Sadly though, for all of its theoretical virtues, this final strategy utterly lacks biological viability. It's one thing to punish trees based on their height, which can in principle be assessed by shade patterns on leaves. But if tree A is releasing toxins from its root system into the root system of tree B, I'm hard pressed to come up with any mechanism by which tree C could reliably determine it.

To summarize, trees don't cooperate either because they can't punish defectors or because they can't punish the freeloaders who don't punish the defectors.

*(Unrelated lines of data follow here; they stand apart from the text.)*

-- ==== Sys2Proof/Certificates/Slice0/Obligations.lean ====
section
/-! DEFINITION. The statements for the provers, from the numbered rules of spec/. -/

open Sys2Proof Sys2Proof.Machine

/-! ### Encoding (30_encoding.md) -/

/-- Decoding the encoding of a well-formed instruction, at its place, gives the instruction (R84, R86, R88, R91). That the decoder is
told the place is the model's choice (log 2). -/
def Obligations.DecodeOfEncodeIsTheInstruction : Prop :=
  ∀ i : Instr, i.wellFormed = true → decode i.place (encode i) = .ok i

/-- R86, R87: a command word is the instruction of opcode m exactly when (w & 0xFF0000EF) == m, for m in 0x1 to 0xC; it is BAD_OP
exactly when OP is 0x0 or 0xD to 0xF, and RSVD_BITS exactly when OP is legal and a reserved bit is set. -/
def Obligations.CommandWordMatchesItsRow : Prop :=
  ∀ w : Word,
    (∀ m, 1 ≤ m → m ≤ 12 →
      ((∃ i, decodeCommand w = .ok i ∧ i.opcode = some m) ↔ (w &&& 0xFF0000EF#32).toNat = m)) ∧
    (decodeCommand w = .error .badOp ↔
      (w &&& 0xF#32).toNat = 0 ∨ (w &&& 0xF#32).toNat = 13 ∨ (w &&& 0xF#32).toNat = 14 ∨ (w &&& 0xF#32).toNat = 15) ∧
    (decodeCommand w = .error .rsvdBits ↔
      1 ≤ (w &&& 0xF#32).toNat ∧ (w &&& 0xF#32).toNat ≤ 12 ∧ w &&& 0xFF0000E0#32 ≠ 0#32)

/-- R84: of a word that decodes, encoding gives back the word with the fields its operation ignores set to 0: SUB is used by
ENC_RAW and ENC_NUM, BUF by VALIDATE and UNPACK, OFF and WID by UNPACK. -/
def Obligations.EncodeOfDecodeKeepsTheUsedFields : Prop :=
  ∀ (w : Word) (i : Instr), decodeCommand w = .ok i →
    ∃ m : Word, encode i = bytesOfWord (w &&& m) ∧
      (∀ sub, i = .encRaw sub ∨ i = .encNum sub → m = 0x0000FF0F#32) ∧
      (∀ b, i = .validate b → m = 0x0000001F#32) ∧
      (∀ b o wd, i = .unpack b o wd → m = 0x00FF001F#32) ∧
      ((∀ sub, i ≠ .encRaw sub ∧ i ≠ .encNum sub) → (∀ b, i ≠ .validate b) → (∀ b o wd, i ≠ .unpack b o wd) →
        m = 0x0000000F#32)

/-- R88: a frame in TXBUF is the command frame of sub-address a exactly when its header word matches (H & 0xFF00FF) == (a << 16) |
0xAA; a frame in RXBUF is a response exactly when (H & 0x0000FF) == 0xAA. -/
def Obligations.FrameHeaderMatchesItsRow : Prop :=
  ∀ (b0 b1 b2 : Byte) (rest : List Byte),
    (∀ a : SubAddr, decode .transmit (b0 :: b1 :: b2 :: rest) = .ok (Instr.ofFrame a b1) ↔
      (headerWord b0 b1 b2 &&& 0xFF00FF#24).toNat = a.code.toNat * 2 ^ 16 + 0xAA) ∧
    (decode .receive (b0 :: b1 :: b2 :: rest) = .ok (.frameResponse b1 b2) ↔
      (headerWord b0 b1 b2 &&& 0x0000FF#24).toNat = 0xAA)

/-- Words written out from the spec's encodings decode to their instructions (R84, R86, R88, R91); the place is the model's (log 2). -/
def Obligations.WrittenWordsDecode : Prop :=
  decode .command [0x01, 0x23, 0x00, 0x00] = .ok (.encRaw 0x23) ∧
  decode .command [0x0C, 0x00, 0x85, 0x00] = .ok (.unpack .rx 5 4) ∧
  decode .command [0x1B, 0x00, 0x00, 0x00] = .ok (.validate .tx) ∧
  decode .command [0x0A, 0x00, 0x00, 0x00] = .ok .ramp ∧
  decode .command [0x23, 0x00, 0x00, 0x00] = .error .rsvdBits ∧
  decode .transmit [0xAA, 0x05, 0x22] = .ok (.frameMaxVoltage 5) ∧
  decode .receive [0xAA, 0x00, 0x23] = .ok (.frameResponse 0 0x23)

/-! ### A step runs the decoded instruction -/

/-- R26, R85: in an idle block, without reset, a host write of CMD whose word decodes to i is run: the step is exec of i at the
state with this cycle's received byte handled and the word kept in CMD, and then the next cycle's inputs (log 1). -/
def Obligations.StepRunsTheCommandWord : Prop :=
  ∀ (s : State) (i : Instr), s.pins.rst = false → s.st = .idle → s.pins.busWr = true → s.pins.busAddr.toNat / 4 = 1 →
    decode .command (bytesOfWord s.pins.busWdata) = .ok i →
    step s = thenTick (exec i { receive s with cmd := s.pins.busWdata })

/-- R151, R155: while the block transmits, the command frame in TXBUF is run: the step is exec of it at the state with this
cycle's STATUS write, received byte and ignored host write handled. A TXBUF that is no command frame is transmitted by the same
cycle (R159). That a frame is an instruction run once a cycle is the model's choice (log 3). -/
def Obligations.StepRunsTheCommandFrame : Prop :=
  ∀ s : State, s.pins.rst = false → s.st = .tx →
    (∀ i, decode .transmit s.txFrame = .ok i →
      step s = thenTick (exec i (busyWrite s.pins (receive (statusWrite s.pins s))))) ∧
    (∀ e, decode .transmit s.txFrame = .error e →
      step s = .next (txCycle (busyWrite s.pins (receive (statusWrite s.pins s)))).tick)

/-- R155: at the edge at which the response is complete, the frame in RXBUF is run: the step is exec of it at the state with this
cycle's STATUS write, received byte and ignored host write handled. That a response is an instruction is the model's choice (log 3). -/
def Obligations.StepRunsTheResponse : Prop :=
  ∀ (s u : State) (i : Instr), s.pins.rst = false → s.st = .rx → s.pins.lnkErr = false →
    u = busyWrite s.pins (receive (statusWrite s.pins s)) → u.rxlen = 26 → decode .receive u.rxFrame = .ok i →
    step s = thenTick (exec i u)

/-- R85, R87: an illegal word is accepted and completes at once with ILLEGAL_COMMAND: the block changes nothing but CMD, OPR, DONE,
ERR and ERR_INFO (and STRAY for a byte received in that cycle, R56). -/
def Obligations.IllegalWordIsRefusedAtOnce : Prop :=
  ∀ s : State, s.Inv → s.pins.rst = false → s.st = .idle → s.pins.busWr = true → s.pins.busAddr.toNat / 4 = 1 →
    (∀ i, decode .command (bytesOfWord s.pins.busWdata) ≠ .ok i) →
    step s = .next (State.tick { s with
      cmd := s.pins.busWdata
      opr := s.pins.busWdata.extractLsb' 0 4
      status := { s.status with done := true, err := .illegalCommand, stray := s.status.stray || s.pins.rxValid }
      errInfo :=
        { detail :=
            if (s.pins.busWdata.extractLsb' 0 4).toNat = 0 ∨ 13 ≤ (s.pins.busWdata.extractLsb' 0 4).toNat then .badOp
            else .rsvdBits
          sub := 0
          op := s.pins.busWdata.extractLsb' 0 4 } })

/-! ### The frame encoder and the checksum validator (40_frame_codec.md) -/

/-- R110: the checksum is the sum of the bytes modulo 256, what successive 8-bit additions that discard their carry give; of 25
bytes the sum before reduction is at most 6375; the checksum of a buffer is that of its bytes 0 to 24, byte 25 not among them. -/
def Obligations.ChecksumIsTheSumModulo256 : Prop :=
  ∀ bs : List Byte,
    (checksum bs).toNat = (bs.map BitVec.toNat).sum % 256 ∧
    checksum bs = bs.foldl (fun acc b => acc + b) 0 ∧
    (bs.length = 25 → (bs.map BitVec.toNat).sum ≤ 6375) ∧
    (∀ (s : State) (b : BufSel), (checkVerdict s b).sum.toNat = sumOf s (bufferAt b))

/-- R111: nbytes is 1, 2, 3 or 4 by the value's size; le_bytes gives the value's bytes, least significant first; together they give
the value's bytes, no fewer would hold it. -/
def Obligations.PackerIsMinimalAndLittleEndian : Prop :=
  ∀ v : Word,
    nbytes v = (if v.toNat < 2 ^ 8 then 1 else if v.toNat < 2 ^ 16 then 2 else if v.toNat < 2 ^ 24 then 3 else 4) ∧
    (∀ n i, i < n → (leBytes v n).getD i 0 = v.extractLsb' (8 * i) 8) ∧
    (∀ n, (leBytes v n).length = n) ∧
    isNumberPayload (leBytes v (nbytes v)) v.toNat

/-- R112: building a frame writes every byte of TXBUF, for a payload of at most 22 bytes, and no other byte. -/
def Obligations.BuildFrameWritesEveryTxByte : Prop :=
  ∀ (dev sub : Byte) (pay : List Byte) (s : State), pay.length ≤ 22 →
    (buildFrame dev sub pay s).holdsFrame dev sub pay ∧
    (∀ a, a < 0x80 ∨ 0x9A ≤ a → (buildFrame dev sub pay s).mem.read a = s.mem.read a) ∧
    buildFrame dev sub pay s = { s with mem := (buildFrame dev sub pay s).mem }
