-- ==== Sys2Proof/Laws/State.lean ====
section
/-! SUPPORT. One lemma per field per named update of the state, each true by rfl, so that no later proof unfolds a record update. -/

namespace Sys2Proof.Machine

@[simp] theorem State.tick_cmd (s : State) : s.tick.cmd = s.cmd := rfl
@[simp] theorem State.tick_status (s : State) : s.tick.status = s.status := rfl
@[simp] theorem State.tick_regs (s : State) : s.tick.regs = s.regs := rfl
@[simp] theorem State.tick_paylen (s : State) : s.tick.paylen = s.paylen := rfl
@[simp] theorem State.tick_rxlen (s : State) : s.tick.rxlen = s.rxlen := rfl
@[simp] theorem State.tick_rampPos (s : State) : s.tick.rampPos = s.rampPos := rfl
@[simp] theorem State.tick_rampCnt (s : State) : s.tick.rampCnt = s.rampCnt := rfl
@[simp] theorem State.tick_errInfo (s : State) : s.tick.errInfo = s.errInfo := rfl
@[simp] theorem State.tick_result (s : State) : s.tick.result = s.result := rfl
@[simp] theorem State.tick_dec (s : State) : s.tick.dec = s.dec := rfl
@[simp] theorem State.tick_chk (s : State) : s.tick.chk = s.chk := rfl
@[simp] theorem State.tick_mem (s : State) : s.tick.mem = s.mem := rfl
@[simp] theorem State.tick_st (s : State) : s.tick.st = s.st := rfl
@[simp] theorem State.tick_opr (s : State) : s.tick.opr = s.opr := rfl
@[simp] theorem State.tick_txIdx (s : State) : s.tick.txIdx = s.txIdx := rfl
@[simp] theorem State.tick_rxw (s : State) : s.tick.rxw = s.rxw := rfl
@[simp] theorem State.tick_tmr (s : State) : s.tick.tmr = s.tmr := rfl
@[simp] theorem State.tick_scnt (s : State) : s.tick.scnt = s.scnt := rfl
@[simp] theorem State.tick_ramp (s : State) : s.tick.ramp = s.ramp := rfl
@[simp] theorem State.tick_script (s : State) : s.tick.script = s.script.tail := rfl
@[simp] theorem State.tick_cycle (s : State) : s.tick.cycle = s.cycle + 1 := rfl

@[simp] theorem beginCommand_cmd (op : BitVec 4) (s : State) : (beginCommand op s).cmd = s.cmd := rfl
@[simp] theorem beginCommand_status (op : BitVec 4) (s : State) : (beginCommand op s).status = { s.status with done := false, err := .ok } := rfl
@[simp] theorem beginCommand_regs (op : BitVec 4) (s : State) : (beginCommand op s).regs = s.regs := rfl
@[simp] theorem beginCommand_paylen (op : BitVec 4) (s : State) : (beginCommand op s).paylen = s.paylen := rfl
@[simp] theorem beginCommand_rxlen (op : BitVec 4) (s : State) : (beginCommand op s).rxlen = s.rxlen := rfl
@[simp] theorem beginCommand_rampPos (op : BitVec 4) (s : State) : (beginCommand op s).rampPos = s.rampPos := rfl
@[simp] theorem beginCommand_rampCnt (op : BitVec 4) (s : State) : (beginCommand op s).rampCnt = s.rampCnt := rfl
@[simp] theorem beginCommand_errInfo (op : BitVec 4) (s : State) : (beginCommand op s).errInfo = { detail := .none, sub := 0, op := 0 } := rfl
@[simp] theorem beginCommand_result (op : BitVec 4) (s : State) : (beginCommand op s).result = s.result := rfl
@[simp] theorem beginCommand_dec (op : BitVec 4) (s : State) : (beginCommand op s).dec = s.dec := rfl
@[simp] theorem beginCommand_chk (op : BitVec 4) (s : State) : (beginCommand op s).chk = s.chk := rfl
@[simp] theorem beginCommand_mem (op : BitVec 4) (s : State) : (beginCommand op s).mem = s.mem := rfl
@[simp] theorem beginCommand_st (op : BitVec 4) (s : State) : (beginCommand op s).st = s.st := rfl
@[simp] theorem beginCommand_opr (op : BitVec 4) (s : State) : (beginCommand op s).opr = op := rfl
@[simp] theorem beginCommand_txIdx (op : BitVec 4) (s : State) : (beginCommand op s).txIdx = s.txIdx := rfl
@[simp] theorem beginCommand_rxw (op : BitVec 4) (s : State) : (beginCommand op s).rxw = s.rxw := rfl
@[simp] theorem beginCommand_tmr (op : BitVec 4) (s : State) : (beginCommand op s).tmr = s.tmr := rfl
@[simp] theorem beginCommand_scnt (op : BitVec 4) (s : State) : (beginCommand op s).scnt = s.scnt := rfl
@[simp] theorem beginCommand_ramp (op : BitVec 4) (s : State) : (beginCommand op s).ramp = s.ramp := rfl
@[simp] theorem beginCommand_script (op : BitVec 4) (s : State) : (beginCommand op s).script = s.script := rfl
@[simp] theorem beginCommand_cycle (op : BitVec 4) (s : State) : (beginCommand op s).cycle = s.cycle := rfl

@[simp] theorem completeOk_cmd (s : State) : (completeOk s).cmd = s.cmd := rfl
@[simp] theorem completeOk_status (s : State) : (completeOk s).status = { s.status with done := true } := rfl
@[simp] theorem completeOk_regs (s : State) : (completeOk s).regs = s.regs := rfl
@[simp] theorem completeOk_paylen (s : State) : (completeOk s).paylen = s.paylen := rfl
@[simp] theorem completeOk_rxlen (s : State) : (completeOk s).rxlen = s.rxlen := rfl
@[simp] theorem completeOk_rampPos (s : State) : (completeOk s).rampPos = s.rampPos := rfl
@[simp] theorem completeOk_rampCnt (s : State) : (completeOk s).rampCnt = s.rampCnt := rfl
@[simp] theorem completeOk_errInfo (s : State) : (completeOk s).errInfo = s.errInfo := rfl
@[simp] theorem completeOk_result (s : State) : (completeOk s).result = s.result := rfl
@[simp] theorem completeOk_dec (s : State) : (completeOk s).dec = s.dec := rfl
@[simp] theorem completeOk_chk (s : State) : (completeOk s).chk = s.chk := rfl
@[simp] theorem completeOk_mem (s : State) : (completeOk s).mem = s.mem := rfl
@[simp] theorem completeOk_st (s : State) : (completeOk s).st = .idle := rfl
@[simp] theorem completeOk_opr (s : State) : (completeOk s).opr = s.opr := rfl
@[simp] theorem completeOk_txIdx (s : State) : (completeOk s).txIdx = s.txIdx := rfl
@[simp] theorem completeOk_rxw (s : State) : (completeOk s).rxw = false := rfl
@[simp] theorem completeOk_tmr (s : State) : (completeOk s).tmr = s.tmr := rfl
@[simp] theorem completeOk_scnt (s : State) : (completeOk s).scnt = 0 := rfl
@[simp] theorem completeOk_ramp (s : State) : (completeOk s).ramp = s.ramp := rfl
@[simp] theorem completeOk_script (s : State) : (completeOk s).script = s.script := rfl
@[simp] theorem completeOk_cycle (s : State) : (completeOk s).cycle = s.cycle := rfl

And that is why trees have to compete for sunlight, and that is why trees are tall.

 


 

[1] Let tree 1 sit at the origin and have height h1. Let tree 2 sit distance d away at (d, 0) and have height h2. Let the relevant part of tree 1's canopy lie on the line y = h1 - alpha x. Let the ray from the sun that touches the top of tree 2 at time t be given by y = h2 + beta_t (x - d), and let x_t be the intersection of that line with y = h1 - alpha x. Then

h2 = h1 + alpha (beta_1 x_2 - beta_2 x_1) / (beta_2 - beta_1)
which is linear in the unknowns x_1 and x_2.